In my previous article, I wrote that I had assisted Simon Just by helping to draft proceedings against Dr Louise Moody for her allegations he was secretly running an alleged troll Twitter account called @ReporterLAL. Within days she has humiliatingly deleted the tweets complained of and is now posting extracts from a public High Court judgement (see 88 ii) on Twitter (archive) in which a High Court judge said that there are, “unanswered questions” about the “closeness” of that account to Stephanie Hayden. In which case why accuse Just in the first place? The Just / @ReporterLAL allegation strikes me as the stupidest faildox ever. Just has never written about transgender self-identification or Dr Moody and to the extent I have, I was firmly on Moody’s side of the debate!

Moody Tweets about @ReporterLAL links to Stephanie Hayden

Moody Tweets about @ReporterLAL links to Stephanie Hayden, apparently abandoning Simon Just Faildox

The @ReporterLAL account is a long-running and controversial account. It has been repeatedly fail-doxed. One incident was when Dr Jacqui Dillon accused me. Dr Dillon is the literal Chair of the Hearing Voices Network (archive). Dillon also claimed that a famous rock star, Amy Lee of Evanescence, had personally told Dillon I was a stalker, and that Lee had a restraining order against me. Lee denied this and after I brought a High Court libel and harassment claim against Dillon, acting in person, Dillon quickly and humiliatingly settled and agreed never to repeat the allegation. My article is here and the permanent restraining / settlement order against Dr Dillon is here.

To be clear, I dis-associate myself from @ReporterLAL and so does Simon Just. I agree with some of their comments about false child abuse allegations but I do not approve of all their posts and I do not know who they are. I mostly fall on Moody’s side of the transgender debate. I have had limited recent correspondence with them, via their burner email, to discuss Moody’s allegations.

The Simon Just speculation however is one of the stupidest fail-dox I have ever seen. Just has never written about transgender issues. A search of his website yields no instances of the discussions of Stephanie Hayden, Louise Moody or most of the people ReporterLAL is involved with. For that matter, this site has never written about Hayden. The only ‘evidence’ I have seen is posts on Kiwi Farms along the lines of, “hurr durr they deny it so it must be true”. Kiwi Farms is a website run by a maniacal paedophile who supported the mass shooter of 51 innocent people at prayer and gloated about it (archive).

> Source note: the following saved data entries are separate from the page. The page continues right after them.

-- ==== Sys2Proof/Machine/Regs.lean ====
section
/-! DEFINITION. The register fields of every page of R98, each with its page, offset, low bit, width, kind (R70),
reset value, stated range (R8, R551) and the domain that holds it (R85, R98).  The tables are those of the block chapters;
a field whose reset column is a dash or names OTP, NVM or a decoded value is computed by Machine/View.lean instead. -/

namespace Sys2Proof.Machine

/-- The eight field kinds of R70. -/
inductive Kind where
  | cfg | cfd | cmd | w1c | cnt | live | sta | key
  deriving DecidableEq, Repr

/-- Where a field is held: CLK_SYS (lost at a device warm reset), CLK_SYS but cleared only by a power-on reset, a port's
SCK domain (R262), or the always-on domain. -/
inductive Dom where
  | clk | por | sck | aon
  deriving DecidableEq, Repr

/-- One register field of a page table. -/
structure Fld where
  page : Nat
  off : Nat
  lo : Nat
  width : Nat
  kind : Kind
  reset : Nat
  rmin : Nat
  rmax : Nat
  dom : Dom
  deriving DecidableEq, Repr

/-- The key of a field in a register store: page, extended offset and low bit. -/
def Fld.keyOf (f : Fld) : Nat := (f.page * 0x10000 + f.off) * 32 + f.lo

/-- A register of a page, or an array of them: entry `i` lies at `off + stride * i`. -/
structure RegDesc where
  off : Nat
  stride : Nat
  count : Nat
  flds : Nat → List Fld

namespace Reg

/-! The GLB page (chapter 03). -/
def GLB.STEPPING : Fld := ⟨0x0, 0x40, 0, 32, .sta, 176, 0, 4294967295, .clk⟩
def GLB.MODE : Fld := ⟨0x0, 0x44, 0, 3, .sta, 2, 0, 7, .clk⟩
def GLB.MODE_ATTACHED : Fld := ⟨0x0, 0x44, 4, 1, .sta, 0, 0, 1, .clk⟩
def GLB.MODE_DEV_RECOVERY : Fld := ⟨0x0, 0x44, 5, 1, .sta, 0, 0, 1, .clk⟩
def GLB.MODE_TIME_GAP : Fld := ⟨0x0, 0x44, 6, 1, .sta, 1, 0, 1, .clk⟩
def GLB.MODE_LAST_RESET : Fld := ⟨0x0, 0x44, 8, 4, .sta, 0, 0, 15, .clk⟩
def GLB.MODE_CMD_ATTACH : Fld := ⟨0x0, 0x48, 0, 1, .cmd, 0, 0, 1, .clk⟩
def GLB.MODE_CMD_SEAL : Fld := ⟨0x0, 0x48, 1, 1, .cmd, 0, 0, 1, .clk⟩
def GLB.MODE_CMD_SEAL_TO_SHELF : Fld := ⟨0x0, 0x48, 2, 1, .cmd, 0, 0, 1, .clk⟩
def GLB.WARM_COUNT : Fld := ⟨0x0, 0x4C, 0, 16, .cnt, 0, 0, 65535, .clk⟩
def GLB.UPDATE_STROBE : Fld := ⟨0x0, 0x50, 0, 8, .cmd, 0, 0, 255, .clk⟩
def GLB.STROBE_STATUS_BUSY : Fld := ⟨0x0, 0x54, 0, 1, .sta, 0, 0, 1, .clk⟩
def GLB.STROBE_STATUS_PENDING_GROUPS : Fld := ⟨0x0, 0x54, 8, 8, .sta, 0, 0, 255, .clk⟩
def GLB.STROBE_STATUS_REFUSED_GROUPS : Fld := ⟨0x0, 0x54, 16, 8, .sta, 0, 0, 255, .clk⟩
def GLB.STROBE_REASON : Fld := ⟨0x0, 0x58, 0, 16, .sta, 0, 0, 65535, .clk⟩
def GLB.STALL_LIMIT : Fld := ⟨0x0, 0x5C, 0, 10, .cfd, 20, 1, 1000, .clk⟩
def GLB.STROBE_LIMIT : Fld := ⟨0x0, 0x60, 0, 14, .cfd, 1000, 10, 10000, .clk⟩
def GLB.CRC_LIVE : Fld := ⟨0x0, 0x64, 0, 32, .sta, 0, 0, 4294967295, .clk⟩
def GLB.CRC_REF : Fld := ⟨0x0, 0x68, 0, 32, .sta, 0, 0, 4294967295, .clk⟩
def GLB.CRC_COMMIT : Fld := ⟨0x0, 0x6C, 0, 32, .cmd, 0, 0, 4294967295, .clk⟩
def GLB.CRC_CTRL : Fld := ⟨0x0, 0x70, 0, 2, .cfg, 0, 0, 2, .clk⟩
def GLB.CRC_GRACE : Fld := ⟨0x0, 0x74, 0, 10, .cfg, 10, 1, 1000, .clk⟩
def GLB.CRC_STATUS_ARMED : Fld := ⟨0x0, 0x78, 0, 1, .sta, 0, 0, 1, .clk⟩
def GLB.CRC_STATUS_GRACE_OPEN : Fld := ⟨0x0, 0x78, 1, 1, .sta, 0, 0, 1, .clk⟩
def GLB.CRC_STATUS_COMMIT_BUSY : Fld := ⟨0x0, 0x78, 2, 1, .sta, 0, 0, 1, .clk⟩
def GLB.CRC_MISMATCH_COUNT : Fld := ⟨0x0, 0x7C, 0, 16, .cnt, 0, 0, 65535, .clk⟩

/-! The LCS page (chapter 04). -/
def LCS.STATE : Fld := ⟨0x1, 0x40, 0, 4, .sta, 0, 0, 15, .clk⟩
def LCS.STATE_INTENT_OPEN : Fld := ⟨0x1, 0x40, 4, 1, .sta, 0, 0, 1, .clk⟩
def LCS.STATE_THERM_COUNT : Fld := ⟨0x1, 0x40, 8, 4, .sta, 0, 0, 15, .clk⟩
def LCS.STATE_THERM_VALID : Fld := ⟨0x1, 0x40, 12, 1, .sta, 0, 0, 1, .clk⟩
def LCS.STATE_CODEWORD_VALID : Fld := ⟨0x1, 0x40, 13, 1, .sta, 0, 0, 1, .clk⟩
def LCS.STATE_INTENT_TARGET : Fld := ⟨0x1, 0x40, 16, 4, .sta, 0, 0, 15, .clk⟩
def LCS.SERIAL (i : Nat) : Fld := ⟨0x1, 0x44 + 4 * i, 0, 32, .sta, 0, 0, 4294967295, .clk⟩
def LCS.ROOT_STATUS_FUSE_DONE : Fld := ⟨0x1, 0x54, 0, 1, .sta, 0, 0, 1, .clk⟩
def LCS.ROOT_STATUS_BORN_DONE : Fld := ⟨0x1, 0x54, 1, 1, .sta, 0, 0, 1, .clk⟩
def LCS.ROOT_STATUS_BORN_FAIL : Fld := ⟨0x1, 0x54, 2, 1, .sta, 0, 0, 1, .clk⟩
def LCS.ROOT_STATUS_ROOT_TEST : Fld := ⟨0x1, 0x54, 3, 1, .sta, 0, 0, 1, .clk⟩
def LCS.ROOT_STATUS_ROOT_WITHHELD : Fld := ⟨0x1, 0x54, 4, 1, .sta, 0, 0, 1, .clk⟩
def LCS.BOOT_COUNT : Fld := ⟨0x1, 0x58, 0, 32, .sta, 0, 0, 4294967295, .clk⟩
def LCS.TRANSITION_CMD_OP : Fld := ⟨0x1, 0x5C, 0, 2, .cmd, 0, 0, 3, .clk⟩
def LCS.TRANSITION_CMD_ADDR : Fld := ⟨0x1, 0x5C, 4, 28, .cmd, 0, 0, 268435455, .clk⟩
def LCS.TRANSITION_STATUS_BUSY : Fld := ⟨0x1, 0x60, 0, 1, .sta, 0, 0, 1, .clk⟩
def LCS.TRANSITION_STATUS_DEFERRED : Fld := ⟨0x1, 0x60, 1, 1, .sta, 0, 0, 1, .clk⟩
def LCS.TRANSITION_STATUS_STEP : Fld := ⟨0x1, 0x60, 4, 3, .sta, 0, 0, 7, .clk⟩
def LCS.INTENT_DIGEST (i : Nat) : Fld := ⟨0x1, 0x64 + 4 * i, 0, 32, .sta, 0, 0, 4294967295, .clk⟩

/-! The DBG page (chapter 04). -/
def DBG.DBG_STATE_OPEN : Fld := ⟨0x2, 0x40, 0, 1, .sta, 0, 0, 1, .por⟩
def DBG.DBG_STATE_ROOT_TEST : Fld := ⟨0x2, 0x40, 1, 1, .sta, 0, 0, 1, .por⟩
def DBG.DBG_STATE_GRANT_ACTIVE : Fld := ⟨0x2, 0x40, 2, 1, .sta, 0, 0, 1, .por⟩
def DBG.DBG_STATE_LEDGER_STOPPED : Fld := ⟨0x2, 0x40, 3, 1, .sta, 0, 0, 1, .por⟩
def DBG.RIGHTS_ACTIVE : Fld := ⟨0x2, 0x44, 0, 32, .sta, 0, 0, 4294967295, .por⟩
def DBG.GRANT_CMD_OP : Fld := ⟨0x2, 0x48, 0, 2, .cmd, 0, 0, 3, .clk⟩
def DBG.GRANT_CMD_ADDR : Fld := ⟨0x2, 0x48, 4, 28, .cmd, 0, 0, 268435455, .clk⟩
def DBG.GRANT_STATUS_BUSY : Fld := ⟨0x2, 0x4C, 0, 1, .sta, 0, 0, 1, .clk⟩
def DBG.GRANT_STATUS_CHALLENGE_VALID : Fld := ⟨0x2, 0x4C, 1, 1, .sta, 0, 0, 1, .clk⟩
def DBG.CHALLENGE (i : Nat) : Fld := ⟨0x2, 0x50 + 4 * i, 0, 32, .sta, 0, 0, 4294967295, .clk⟩
def DBG.GRANT_DIGEST (i : Nat) : Fld := ⟨0x2, 0x60 + 4 * i, 0, 32, .sta, 0, 0, 4294967295, .clk⟩

/-! The BOOT page (chapter 05). -/
def BOOT.BOOT_STATUS_SOURCE : Fld := ⟨0x3, 0x40, 0, 3, .sta, 0, 0, 7, .clk⟩
def BOOT.BOOT_STATUS_SLOT : Fld := ⟨0x3, 0x40, 3, 1, .sta, 0, 0, 1, .clk⟩
def BOOT.BOOT_STATUS_AWAIT : Fld := ⟨0x3, 0x40, 4, 1, .sta, 0, 0, 1, .clk⟩
def BOOT.BOOT_STATUS_FATAL : Fld := ⟨0x3, 0x40, 5, 1, .sta, 0, 0, 1, .clk⟩
def BOOT.BOOT_STATUS_FB_SLOW : Fld := ⟨0x3, 0x40, 6, 1, .sta, 0, 0, 1, .clk⟩
def BOOT.BOOT_STATUS_ROOT_WITHHELD : Fld := ⟨0x3, 0x40, 7, 1, .sta, 0, 0, 1, .clk⟩
def BOOT.BOOT_STATUS_RULE_BOTH : Fld := ⟨0x3, 0x40, 8, 1, .sta, 0, 0, 1, .clk⟩
def BOOT.BOOT_STATUS_ECDSA_OK : Fld := ⟨0x3, 0x40, 9, 1, .sta, 0, 0, 1, .clk⟩
def BOOT.BOOT_STATUS_MLDSA_OK : Fld := ⟨0x3, 0x40, 10, 1, .sta, 0, 0, 1, .clk⟩
def BOOT.ORDER_USED_ORDER : Fld := ⟨0x3, 0x44, 0, 15, .sta, 0, 0, 32767, .clk⟩
def BOOT.ORDER_USED_FROM_STRAPS : Fld := ⟨0x3, 0x44, 16, 1, .sta, 0, 0, 1, .clk⟩
def BOOT.ORDER_USED_STRAPS : Fld := ⟨0x3, 0x44, 20, 3, .sta, 0, 0, 7, .por⟩
def BOOT.SEQUENCE : Fld := ⟨0x3, 0x48, 0, 32, .sta, 0, 0, 4294967295, .clk⟩
def BOOT.IMAGE_INFO_SVN : Fld := ⟨0x3, 0x4C, 0, 8, .sta, 0, 0, 255, .clk⟩
def BOOT.IMAGE_INFO_CORE_MASK : Fld := ⟨0x3, 0x4C, 8, 4, .sta, 0, 0, 15, .clk⟩
def BOOT.ATTEMPT_CODE (i : Nat) : Fld := ⟨0x3, 0x50 + 4 * i, 0, 16, .sta, 0, 0, 65535, .clk⟩
def BOOT.ATTEMPT_SOURCE (i : Nat) : Fld := ⟨0x3, 0x50 + 4 * i, 16, 3, .sta, 0, 0, 7, .clk⟩
def BOOT.ATTEMPT_SLOT (i : Nat) : Fld := ⟨0x3, 0x50 + 4 * i, 19, 1, .sta, 0, 0, 1, .clk⟩
def BOOT.MEASUREMENT (i : Nat) : Fld := ⟨0x3, 0x70 + 4 * i, 0, 32, .sta, 0, 0, 4294967295, .clk⟩
def BOOT.ROM_LOCK : Fld := ⟨0x3, 0xA0, 0, 1, .sta, 0, 0, 1, .clk⟩
def BOOT.HANDOVER_CMD : Fld := ⟨0x3, 0xA4, 0, 1, .cmd, 0, 0, 1, .clk⟩
def BOOT.BOOT_TIME : Fld := ⟨0x3, 0xA8, 0, 24, .sta, 0, 0, 16777215, .clk⟩
def BOOT.OTP_CMD_OP : Fld := ⟨0x3, 0xAC, 0, 2, .cmd, 0, 0, 3, .clk⟩
def BOOT.OTP_CMD_ADDR : Fld := ⟨0x3, 0xAC, 4, 28, .cmd, 0, 0, 268435455, .clk⟩
def BOOT.OTP_STATUS_ORDER_LOCKED : Fld := ⟨0x3, 0xB0, 0, 1, .sta, 0, 0, 1, .clk⟩
def BOOT.OTP_STATUS_HASH_SET : Fld := ⟨0x3, 0xB0, 1, 2, .sta, 0, 0, 3, .clk⟩
def BOOT.OTP_STATUS_REVOKED : Fld := ⟨0x3, 0xB0, 3, 2, .sta, 0, 0, 3, .clk⟩
def BOOT.OTP_STATUS_SIG_EITHER : Fld := ⟨0x3, 0xB0, 5, 1, .sta, 0, 0, 1, .clk⟩
def BOOT.OTP_STATUS_PUSH_WINDOW : Fld := ⟨0x3, 0xB0, 8, 8, .sta, 0, 0, 255, .clk⟩

/-! The CORE page (chapter 05). -/
def CORE.CORE_STATUS_STATE (i : Nat) : Fld := ⟨0x4, 0x40 + 4 * i, 0, 3, .sta, 1, 0, 7, .clk⟩
def CORE.CORE_STATUS_LOCKSTEP_OK (i : Nat) : Fld := ⟨0x4, 0x40 + 4 * i, 8, 1, .sta, 0, 0, 1, .clk⟩
def CORE.CORE_STATUS_MBIST_OK (i : Nat) : Fld := ⟨0x4, 0x40 + 4 * i, 9, 1, .sta, 0, 0, 1, .clk⟩
def CORE.DOORBELL_RING (i : Nat) : Fld := ⟨0x4, 0x50 + 4 * i, 0, 1, .cmd, 0, 0, 1, .clk⟩
def CORE.DOORBELL_ENTRY (i : Nat) : Fld := ⟨0x4, 0x50 + 4 * i, 1, 31, .cmd, 0, 0, 2147483647, .clk⟩
def CORE.WDT_PERIOD : Fld := ⟨0x4, 0x60, 0, 14, .cfd, 0, 0, 10000, .clk⟩
def CORE.WDT_KICK : Fld := ⟨0x4, 0x64, 0, 1, .cmd, 0, 0, 1, .clk⟩
def CORE.FAULT_CMD : Fld := ⟨0x4, 0x68, 0, 1, .cmd, 0, 0, 1, .clk⟩

/-! The PWR page (chapter 16). -/
def PWR.STATUS_BRACE : Fld := ⟨0x5, 0x40, 0, 1, .sta, 0, 0, 1, .aon⟩
def PWR.STATUS_CORE_WARN : Fld := ⟨0x5, 0x40, 1, 1, .sta, 0, 0, 1, .aon⟩
def PWR.STATUS_AON_WARN : Fld := ⟨0x5, 0x40, 2, 1, .sta, 0, 0, 1, .aon⟩
def PWR.STATUS_PWR_WARN : Fld := ⟨0x5, 0x40, 3, 1, .sta, 0, 0, 1, .aon⟩
def PWR.STATUS_BRACE_LONG : Fld := ⟨0x5, 0x40, 4, 1, .sta, 0, 0, 1, .aon⟩
def PWR.BROWNOUT_RIDE : Fld := ⟨0x5, 0x44, 0, 16, .cnt, 0, 0, 65535, .aon⟩
def PWR.BRACE_COUNT : Fld := ⟨0x5, 0x48, 0, 16, .cnt, 0, 0, 65535, .aon⟩
def PWR.BRACE_MAX_SEEN : Fld := ⟨0x5, 0x4C, 0, 20, .live, 0, 0, 1048575, .aon⟩
def PWR.BRACE_LONG_MS : Fld := ⟨0x5, 0x50, 0, 10, .cfg, 200, 10, 1000, .clk⟩
def PWR.GLITCH_CTRL : Fld := ⟨0x5, 0x54, 0, 1, .cfg, 0, 0, 1, .clk⟩
def PWR.GLITCH_COUNT : Fld := ⟨0x5, 0x58, 0, 16, .cnt, 0, 0, 65535, .aon⟩
def PWR.GLITCH_LAST : Fld := ⟨0x5, 0x5C, 0, 2, .sta, 0, 0, 3, .aon⟩
def PWR.CMD : Fld := ⟨0x5, 0x60, 0, 1, .cmd, 0, 0, 1, .clk⟩
def PWR.FUSE_STATUS : Fld := ⟨0x5, 0x64, 0, 1, .sta, 0, 0, 1, .clk⟩

/-! The EVT page (chapter 03). -/
def EVT.ROUTE_LINE (i : Nat) : Fld := ⟨0x6, 0x40 + 4 * i, 0, 6, .cfg, 0, 0, 63, .clk⟩
def EVT.ROUTE_PIN_EN (i : Nat) : Fld := ⟨0x6, 0x40 + 4 * i, 8, 1, .cfg, 0, 0, 1, .clk⟩
def EVT.LINE_PEND (i : Nat) : Fld := ⟨0x6, 0x108 + 4 * i, 0, 32, .sta, 0, 0, 4294967295, .clk⟩
def EVT.CORE_ENABLE (i : Nat) : Fld := ⟨0x6, 0x120 + 4 * i, 0, 32, .cfd, 0, 0, 4294967295, .clk⟩
def EVT.PIN_STATUS : Fld := ⟨0x6, 0x140, 0, 1, .sta, 0, 0, 1, .clk⟩

/-! The MGP page (chapter 13). -/
def MGP.CONFIG_PROTOCOL : Fld := ⟨0x7, 0x40, 0, 1, .cfg, 0, 0, 1, .sck⟩
def MGP.CONFIG_MAX_SCK : Fld := ⟨0x7, 0x40, 8, 6, .cfg, 50, 1, 50, .sck⟩
def MGP.STATUS_OWNER : Fld := ⟨0x7, 0x44, 0, 1, .sta, 0, 0, 1, .sck⟩
def MGP.STATUS_SUBMITTED : Fld := ⟨0x7, 0x44, 1, 1, .sta, 0, 0, 1, .clk⟩
def MGP.STATUS_RESET_SEEN : Fld := ⟨0x7, 0x44, 2, 1, .sta, 0, 0, 1, .sck⟩
def MGP.STATUS_INT_PENDING : Fld := ⟨0x7, 0x44, 3, 1, .sta, 0, 0, 1, .sck⟩
def MGP.MSG_INFO_CODE : Fld := ⟨0x7, 0x48, 0, 8, .sta, 0, 0, 255, .clk⟩
def MGP.MSG_INFO_FLAGS : Fld := ⟨0x7, 0x48, 8, 8, .sta, 0, 0, 255, .clk⟩
def MGP.MSG_INFO_LENGTH : Fld := ⟨0x7, 0x48, 16, 13, .sta, 0, 0, 8191, .clk⟩
def MGP.CMD_OP : Fld := ⟨0x7, 0x4C, 0, 2, .cmd, 0, 0, 3, .clk⟩
def MGP.CMD_ADDR : Fld := ⟨0x7, 0x4C, 4, 28, .cmd, 0, 0, 268435455, .clk⟩
def MGP.MSG_COUNT : Fld := ⟨0x7, 0x50, 0, 32, .cnt, 0, 0, 4294967295, .clk⟩
def MGP.CRC_ERR_COUNT : Fld := ⟨0x7, 0x54, 0, 32, .cnt, 0, 0, 4294967295, .clk⟩
def MGP.HW_MSG_COUNT : Fld := ⟨0x7, 0x58, 0, 32, .cnt, 0, 0, 4294967295, .clk⟩
def MGP.PAGE_READ_COUNT : Fld := ⟨0x7, 0x5C, 0, 32, .cnt, 0, 0, 4294967295, .clk⟩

According to Kiwi Farms, Just, that guy who never wrote about the Hayden controversy (let me Google that for you), denies involvement so it must be true. I have seen the legal correspondence between Just and Moody. In my opinion there is likely a good claim for Just against Moody. On the other hand, the posts are deleted and Moody is now posting about the account’s links to someone else, which is not far off a retraction, albeit without an apology. Hopefully, it is the last we will see of allegations it is Simon Just.